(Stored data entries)
:::::

theorem grantStirs_fresh : FreshRuns s (grantStirs s) := by
  have hkept : FreshRuns s (grantStirs s) ∧ (grantStirs s).cfg = s.cfg ∧
      ∀ i : Slot, ((grantStirs s).cans[i]).activity = .idle → (s.cans[i]).activity = .idle := by
    refine grantUpTo_induction (P := fun t => FreshRuns s t ∧ t.cfg = s.cfg ∧
      ∀ i : Slot, (t.cans[i]).activity = .idle → (s.cans[i]).activity = .idle) (fun t i hfree hnext ht => ?_) 4
      ⟨fun r hr hnew => absurd hr hnew, rfl, fun _ hi => hi⟩
    obtain ⟨hfresh, hcfg, hidle⟩ := ht
    refine ⟨fun r hr hnew => ?_, by simpa using hcfg, fun j hj => ?_⟩
    · rw [grantStir_cans]
      rcases List.mem_append.1 (show r ∈ t.stir.runs ++ _ from hr) with hr | hr
      · obtain ⟨hwas, hnow, hleft, hcheck⟩ := hfresh r hr hnew
        refine ⟨hwas, ?_, hleft, hcheck⟩
        split
        · rfl
        · exact hnow
      · cases List.mem_singleton.1 hr
        exact ⟨hidle i ((stirEligible_iff i).1 (nextGrant_eligible hnext)).1, by simp, by rw [hcfg], rfl⟩
    · rw [grantStir_cans] at hj
      split at hj
      · simp at hj
      · exact hidle j hj
  exact hkept.1

/-! ## The call of a tin (R10, R78) -/

theorem settle_online (hon : s.online = true) : settle s = keepDeferrals (askTin (grantStirs s)) := if_pos hon

theorem settle_offline (hoff : s.online = false) : settle s = s := by simp [settle, hoff]

theorem mayCall_iff : mayCall s = true ↔ s.disp.st = .empty ∧ s.mon.mode = .run ∧ s.mon.safe = false ∧
    s.inputs.presDispense = false ∧ s.stopStands = false := by
  simp [mayCall, and_assoc]

theorem mayCall_grantStirs : mayCall (grantStirs s) = mayCall s := by
  simp [mayCall, State.stopStands, State.stationStop, State.anyFault]

/-- A bay that may call takes a tin of the first eligible job. -/
theorem askTin_called {j : Job} (hcall : mayCall s = true) (hj : firstEligible s.jobs = some j) :
    askTin s = { s with
      events := { s.events with flags := s.events.flags ||| BitVec.twoPow 15 2 }
      jobs := issueTin j s.jobs
      disp := { s.disp with
        st := .called, resume := none, step := none, removed := false
        tin := some (openRecord s { j with issued := j.issued + 1 }) } } := by
  rw [askTin, if_pos hcall, hj]
  rfl

theorem askTin_uncalled (h : mayCall s = false ∨ firstEligible s.jobs = none) : askTin s = s := by
  unfold askTin
  rcases h with h | h
  · simp [h]
  · rw [h]
    split <;> rfl

theorem openRecord_congr {t : State} (h : t.cfg = s.cfg) (j : Job) : openRecord t j = openRecord s j := by
  simp [openRecord, h]

/-- Settles O4: the frames of the grants, of the call and of the deferral timers together. -/
theorem settleTouchesOnlyItsBlocks : Obligations.SettleTouchesOnlyItsBlocks := by
  unfold Obligations.SettleTouchesOnlyItsBlocks
  intro s t
  cases hon : s.online with
  | false =>
    have ht : t = s := settle_offline hon
    rw [ht]
    simp
  | true =>
    have ht : t = keepDeferrals (askTin (grantStirs s)) := settle_online hon
    have hcan (i : Slot) : t.cans[i] = { s.cans[i] with activity := (t.cans[i]).activity } := by
      have hcans : t.cans = (grantStirs s).cans := by simp [ht]
      rw [hcans]
      exact grantStirs_can i
    have hcall : t.disp = s.disp ∧ t.jobs = s.jobs ∧ t.events = s.events ∨ s.disp.st = .empty ∧ t.disp.st = .called ∧
        t.events = { s.events with flags := s.events.flags ||| BitVec.twoPow 15 2 } := by
      cases hmay : mayCall (grantStirs s) with
      | false =>
        rw [askTin_uncalled (.inl hmay)] at ht
        exact .inl (by simp [ht])
      | true =>
        cases hj : firstEligible (grantStirs s).jobs with
        | none =>
          rw [askTin_uncalled (.inr hj)] at ht
          exact .inl (by simp [ht])
        | some j =>
          rw [askTin_called hmay hj] at ht
          rw [mayCall_grantStirs] at hmay
          exact .inr ⟨(mayCall_iff.1 hmay).1, by simp [ht], by simp [ht]⟩
    have hdeferral (u : State) : (keepDeferrals u).carriage =
          { u.carriage with deferral := (keepDeferrals u).carriage.deferral } ∧
        (keepDeferrals u).lid = { u.lid with deferral := (keepDeferrals u).lid.deferral } ∧
        (keepDeferrals u).shake = { u.shake with deferral := (keepDeferrals u).shake.deferral } := ⟨rfl, rfl, rfl⟩
    obtain ⟨hcarriage, hlid, hshake⟩ := hdeferral (askTin (grantStirs s))
    rw [← ht] at hcarriage hlid hshake
    simp only [askTin_frame, grantStirs_frame] at hcarriage hlid hshake
    have hminute : t.stir.minute = s.stir.minute := by simp [ht, grantStirs_minute]
    refine ⟨?_, ?_, ?_, ?_, ?_, ?_, ?_, ?_, ?_, ?_, ?_, ?_, ?_, ?_, ?_, hcarriage, hlid, hshake, hcan, hminute, hcall,
      fun hoff => absurd hoff (by simp)⟩ <;> simp [ht]

/-! ## The deferral timers (R114) -/

theorem carriageDue_congr {t : State} (hc : t.carriage.st = s.carriage.st ∧ t.carriage.homeDue = s.carriage.homeDue)
    (hl : lidMoveEligible t = lidMoveEligible s) (hd : dispMoveEligible t = dispMoveEligible s)
    (hstop : t.stopStands = s.stopStands) : carriageDue t = carriageDue s := by
  simp [carriageDue, moveDue, homeRunDue, hc, hl, hd, hstop]

/-- The call of a tin makes no move due: the bay it leaves is CALLED. -/
theorem askTin_carriageDue : carriageDue (askTin s) = carriageDue s := by
  refine carriageDue_congr (by simp) (by simp [lidMoveEligible]) ?_
    (by simp [State.stopStands, State.stationStop, State.anyFault])
  cases hmay : mayCall s with
  | false => rw [askTin_uncalled (.inl hmay)]
  | true =>
    cases hj : firstEligible s.jobs with
    | none => rw [askTin_uncalled (.inr hj)]
    | some j =>
      rw [askTin_called hmay hj]
      simp [dispMoveEligible, (mayCall_iff.1 hmay).1]

theorem grantStirs_carriageDue : carriageDue (grantStirs s) = carriageDue s :=
  carriageDue_congr (by simp) (by simp [lidMoveEligible]) (by simp [dispMoveEligible])
    (by simp [State.stopStands, State.stationStop, State.anyFault])

theorem quietAllows_iff : quietAllows s = !(s.disp.quiet && s.cfg.general.quietLimit != 0) := by
  by_cases h : s.cfg.general.quietLimit = 0 <;> simp [quietAllows, h]

/-- The call of a tin leaves the quiet request. -/
theorem askTin_quietMark : (askTin s).disp.quiet = s.disp.quiet := by
  unfold askTin
  repeat' split
  all_goals rfl
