theorem haltDisp_rest (hop : s.pump.op = none) (hcal : s.disp.cal = none) (hst : s.disp.st = .empty ∨ s.disp.st = .orphan) :
    haltDisp .stopped s = (dropPre (closeRequest s)).mapDisp fun d =>
      { d with st := .stopped, resume := some d.st, step := haltedStep d.step, fresh := false, removed := false,
               placed := false } := by
  have hshot : interruptShot s = s := interruptShot_idle hop
  have hne : ¬ (s.disp.st = .fault || s.disp.st = .stopped) = true := by rcases hst with h | h <;> simp [h]
  have hcredit : ¬ 0 < opCredit s := by simp [opCredit, hop]
  unfold haltDisp
  rw [if_neg hne, if_neg hcredit, hshot]
  have hwas : s.disp.st ≠ .stopped := by rcases hst with h | h <;> simp [h]
  refine (abortCal_none ?_).trans ?_
  · exact hcal
  · simp [State.mapDisp, hwas]

theorem haltShake_rest (hst : s.shake.st = .empty ∨ s.shake.st = .orphan) :
    haltShake .stopped true s = s.mapShake fun b =>
      { b with clampDrive := .off, clamp := none, st := .stopped, resume := some b.st, deferral := none, removed := false } := by
  rcases hst with h | h <;> simp [haltShake, haltShaker, h, State.mapShake]

theorem haltLid_rest (hst : s.lid.st = .empty ∨ s.lid.st = .orphan) :
    haltLid .stopped true s = s.mapLid fun b =>
      { b with st := .stopped, resume := some b.st, deferral := none, homeCheck := false, removed := false } := by
  rcases hst with h | h <;> simp [haltLid, haltStroke, lidStandsStopped, h, State.mapLid]

/-- The station at rest once every output is off and nothing but the agents is left to be told. -/
theorem applyEstop_rest (h : AtRest s) :
    (applyEstop s).disp.st = .stopped ∧ (applyEstop s).disp.resume = some s.disp.st ∧
    (applyEstop s).lid.st = .stopped ∧ (applyEstop s).lid.resume = some s.lid.st ∧
    (applyEstop s).shake.st = .stopped ∧ (applyEstop s).shake.resume = some s.shake.st ∧
    (applyEstop s).shake.clampDrive = .off ∧ (applyEstop s).scale.blank = some s.cfg.general.blankTime ∧
    (applyEstop s).events = { s.events with flags := s.events.flags ||| BitVec.twoPow 15 7 } := by
  obtain ⟨hop, hcal, hd, hl, hs⟩ := h
  have hoff (t : State) (ht : t.pump.op = none) : interruptOp t = t := by simp [interruptOp, ht]
  unfold applyEstop
  dsimp only
  rw [haltDisp_rest (by simpa using hop) (by simpa [noteEverywhere] using hcal) (by simpa [noteEverywhere] using hd),
    haltShake_rest (by simpa [noteEverywhere] using hs), haltLid_rest (by simpa [noteEverywhere] using hl)]
  unfold drivesOff
  rw [hoff _ (by simpa using hop)]
  simp [noteEverywhere, blankTrigger, setFlag, EventFlag.bit]

theorem applyEstop_mode : (applyEstop s).mon.mode = s.mon.mode := by simp [applyEstop]

/-! ### The RELEASE of each pool (R163) -/

/-- A RELEASE of the pool waits in the queue. -/
def Releases (p : Pool) (s : State) : Prop := ∃ f ∈ s.line.queue, f.kind = .release ∧ f.pool = p

theorem insertFrame_perm (f : Frame) (q : List Frame) : (insertFrame f q).Perm (f :: q) := by
  induction q with
  | nil => exact .refl _
  | cons g gs ih =>
    unfold insertFrame
    split
    · exact .refl _
    · exact (ih.cons g).trans (.swap f g gs)

theorem mem_putFrame (f : Frame) (q : List Frame) : f ∈ putFrame f q := by
  unfold putFrame
  split
  · next h =>
    obtain ⟨g, hg, hsame⟩ := List.any_eq_true.1 h
    exact List.mem_map.2 ⟨g, hg, if_pos hsame⟩
  · exact (insertFrame_perm f q).mem_iff.2 List.mem_cons_self

theorem mem_putFrame_of_mem {f g : Frame} {q : List Frame} (hg : g ∈ q) (hother : f.same g = false) : g ∈ putFrame f q := by
  unfold putFrame
  split
  · exact List.mem_map.2 ⟨g, hg, by simp [hother]⟩
  · exact (insertFrame_perm f q).mem_iff.2 (List.mem_cons_of_mem _ hg)

theorem withdrawFrame_releases {p p' : Pool} {k : NoticeKind} (hk : k ≠ .release) (h : Releases p s) :
    Releases p (withdrawFrame k p' s) := by
  obtain ⟨f, hf, hkind, hpool⟩ := h
  refine ⟨f, List.mem_filter.2 ⟨hf, ?_⟩, hkind, hpool⟩
  simp [newFrame, Frame.same, hkind, hk]
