-- ==== Sys2Proof/Proofs/LidWork.lean ====
section
/-! PROOF. The lid bay: its test made afresh, its stroke, its faults and its lost tins (R119 to R126). -/

namespace Sys2Proof.Proofs

open Sys2Proof Sys2Proof.Machine Sys2Proof.Safety Sys2Proof.Laws

variable {s t u : State} {r : TinRecord} {p : Pool} {f : LidBay → LidBay} {g : ShakeBay → ShakeBay} {e : Events → Events}

/-! ## A claim given up beside the work of the bays -/

/-- Changes of the lid bay, the shake bay and the event flags. -/
def beside (f : LidBay → LidBay) (g : ShakeBay → ShakeBay) (e : Events → Events) (s : State) : State :=
  { s with lid := f s.lid, shake := g s.shake, events := e s.events }

theorem placeFrame_beside (x : Frame) : beside f g e (placeFrame x s) = placeFrame x (beside f g e s) := by
  unfold placeFrame
  rw [apply_ite (beside f g e)]
  rfl

theorem agent_beside : (beside f g e s).agent p = s.agent p := by cases p <;> rfl

theorem mapAgent_beside (a : Agent → Agent) : beside f g e (s.mapAgent p a) = (beside f g e s).mapAgent p a := by
  cases p <;> rfl

theorem releaseOrder_beside : beside f g e (releaseOrder p s) = releaseOrder p (beside f g e s) := by
  unfold releaseOrder
  dsimp only
  rw [apply_ite (beside f g e), placeFrame_beside, mapAgent_beside, mapAgent_beside, mapAgent_beside]
  cases p <;> rfl

/-- Giving a claim up concerns the line and the agent alone. -/
theorem giveUp_beside : beside f g e (giveUp p s) = giveUp p (beside f g e s) := by
  unfold giveUp
  rw [apply_ite (beside f g e), releaseOrder_beside, agent_beside]

theorem giveUp_mapLid : (giveUp p s).mapLid f = giveUp p (s.mapLid f) := giveUp_beside (g := id) (e := id)

theorem giveUp_lid : (giveUp p s).lid = s.lid := by simp

/-! ## The lid test made afresh (R120, R121) -/

theorem ownLids_badField {code : Byte} (h : 15 < code.toNat) : ownLids code u = refuse .badField u := if_pos h

theorem ownLids_taken {code : Byte} (h : code.toNat ≤ 15) :
    ownLids code u = accept [] (lidRecheck { u with lid := { u.lid with declared := some code.toNat } }) :=
  if_neg (Nat.not_lt.2 h)

theorem lidTestPasses_iff : lidTestPasses s r = true ↔
    s.lid.declared = some (s.cfg.sizes[r.size]).lidType ∧ s.inputs.magazine = true := by
  unfold lidTestPasses
  rw [Bool.and_eq_true, decide_eq_true_eq]

theorem lidRecheck_other (h1 : s.lid.st ≠ .awaitLids) (h2 : s.lid.st ≠ .awaitAir) (h3 : s.lid.st ≠ .awaitQuiet) :
    lidRecheck s = s := by
  unfold lidRecheck
  split
  · rfl
  · split
    case h_1 h => exact absurd h h1
    case h_2 h => exact absurd h h2
    case h_3 h => exact absurd h h3
    case h_4 => rfl

theorem lidRecheck_lids (ht : s.lid.tin = some r) (h : s.lid.st = .awaitLids) :
    lidRecheck s = if lidTestPasses s r then enterAwaitAir (clearFlag .lidsWanted s) else s := by
  unfold lidRecheck
  rw [ht]
  dsimp only
  rw [h]

theorem lidRecheck_asked (ht : s.lid.tin = some r) (h : s.lid.st = .awaitAir ∨ s.lid.st = .awaitQuiet) :
    lidRecheck s = if lidTestPasses s r then s else enterAwaitLids (giveUp .air s) := by
  unfold lidRecheck
  rw [ht]
  dsimp only
  rcases h with h | h <;> rw [h]

theorem enterAwaitLids_giveUp : enterAwaitLids (giveUp .air s) = giveUp .air { s with
    lid := { s.lid with st := .awaitLids, resume := none, deferral := none }
    events := { s.events with flags := s.events.flags ||| BitVec.twoPow 15 4 } } :=
  giveUp_beside (f := fun b => { b with st := .awaitLids, resume := none, deferral := none }) (g := id)
    (e := fun v => { v with flags := v.flags ||| BitVec.twoPow 15 4 })

theorem exec_sensedEq {level f : State → State} (hon : s.online = true) (h : f (level s) = t) :
    (.next (whenSensed level f s) : Host.Outcome State Fault Refusal) = .next (settle t) := by
  rw [exec_whenSensed hon, h]

/-- Settles O44: the declaration, the magazine, and the test in each state that waits. -/
theorem lidTestsAreMadeAfresh : Obligations.LidTestsAreMadeAfresh := by
  unfold Obligations.LidTestsAreMadeAfresh
  refine ⟨?lids, fun s present hon => exec_sensedEq hon rfl, fun s => lidRecheck_other, fun s r ht => ⟨fun h hno => ?_,
    fun h hp => ?_, fun h hp => ?_, fun h hno => ?_⟩⟩
  case lids =>
    rintro code s u hs rfl
    exact ⟨fun h => exec_done (r := .lids code) rfl hs.1 (.inl hs.2) (ownLids_badField h),
      fun h => exec_done (r := .lids code) rfl hs.1 (.inl hs.2) (ownLids_taken h)⟩
  · rw [lidRecheck_lids ht h, if_neg (mt lidTestPasses_iff.1 hno)]
  · rw [lidRecheck_lids ht h, if_pos (lidTestPasses_iff.2 hp)]
    rfl
  · rw [lidRecheck_asked ht h, if_pos (lidTestPasses_iff.2 hp)]
  · rw [lidRecheck_asked ht h, if_neg (mt lidTestPasses_iff.1 hno), enterAwaitLids_giveUp]

/-! ## The stroke (R123) -/

theorem seatedSensed_late {time : Nat} (hst : s.lid.st = .extend) (hseat : s.lid.seat = some time) (h : 150 ≤ time) :
    seatedSensed s = seatLid time s := by
  have hsofar : s.lid.seatSoFar = time := by simp [LidBay.seatSoFar, hseat]
  unfold seatedSensed
  rw [if_pos hst, hsofar]
  exact if_neg (Nat.not_lt.2 h)

theorem seatedSensed_early {time : Nat} (hst : s.lid.st = .extend) (hseat : s.lid.seat = some time) (h : time < 150) :
    seatedSensed s = strokeFails .lidMissing s := by
  have hsofar : s.lid.seatSoFar = time := by simp [LidBay.seatSoFar, hseat]
  unfold seatedSensed
  rw [if_pos hst, hsofar]
  exact if_pos h

theorem endStroke_kept (ht : s.lid.tin = some r) (hl : r.lost = false) : endStroke s = giveUp .air { s with
    lid := { s.lid with
      st := .done
      home := none
      tin := some { r with lid := some { fault := none, seatTime := s.lid.seatTime } } } } := by
  have htin : (giveUp .air (s.mapLid fun b => { b with home := none })).lid.tin = some r :=
    (congrArg LidBay.tin giveUp_lid).trans ht
  unfold endStroke
  dsimp only
  rw [htin]
  dsimp only
  rw [if_neg (Bool.eq_false_iff.1 hl)]
  refine (giveUp_mapLid (f := fun b => { b with
    st := .done
    tin := b.tin.map fun x => { x with lid := some { fault := none, seatTime := s.lid.seatTime } } })).trans
      (congrArg (giveUp .air) ?_)
  simp only [State.mapLid, ht, Option.map_some]

theorem endStroke_lost (ht : s.lid.tin = some r) (hl : r.lost = true) :
    endStroke s = enterLidLost (giveUp .air (s.mapLid fun b => { b with home := none })) := by
  have htin : (giveUp .air (s.mapLid fun b => { b with home := none })).lid.tin = some r :=
    (congrArg LidBay.tin giveUp_lid).trans ht
  unfold endStroke
  dsimp only
  rw [htin]
  exact if_pos hl

theorem pressHomeSensed_retract (h : s.lid.st = .retract) : pressHomeSensed s = endStroke s := if_pos h

theorem pressHomeSensed_held (h : s.lid.st ≠ .retract) (hc : s.lid.homeCheck = false) : pressHomeSensed s =
    if s.lid.home.isSome then giveUp .air (s.mapLid fun b => { b with home := none }) else s := by
  unfold pressHomeSensed
  rw [if_neg h, hc]
  rfl

/-- Settles O45: the seated lid, the dwell's end, the press home, and the commands that find no stroke. -/
theorem lidStrokeSeatsTheLid : Obligations.LidStrokeSeatsTheLid := by
  unfold Obligations.LidStrokeSeatsTheLid
  refine fun s hon => ⟨fun time hst hseat h => exec_onlineEq hon (seatedSensed_late hst hseat h),
    fun hst => exec_onlineEq hon (if_pos hst), fun r hst ht hl => exec_sensedEq hon ?home,
    fun hst => ⟨exec_onlineEq hon (if_neg hst), exec_onlineEq hon (if_neg hst)⟩, fun hst => exec_onlineEq hon (if_neg hst),
    fun hst hc hh => exec_sensedEq hon ?none⟩
  case home =>
    refine (pressHomeSensed_retract (s := s.mapInputs _) hst).trans ?_
    exact endStroke_kept (s := s.mapInputs fun i => { i with pressHome := true }) ht hl
  case none =>
    refine (pressHomeSensed_held (s := s.mapInputs _) hst hc).trans (if_neg ?_)
    exact Option.not_isSome_iff_eq_none.2 hh

end Sys2Proof.Proofs
end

:::::

**PROBLEM:** All lines holding the word "using" must be copied from the data.

**WRITTEN ANSWER:**
    refine ⟨fun r hr hnew => ?_, by simpa using hcfg, fun j hj => ?_⟩
  rw [haltDisp_rest (by simpa using hop) (by simpa [noteEverywhere] using hcal) (by simpa [noteEverywhere] using hd),
    haltShake_rest (by simpa [noteEverywhere] using hs), haltLid_rest (by simpa [noteEverywhere] using hl)]
  rw [hoff _ (by simpa using hop)]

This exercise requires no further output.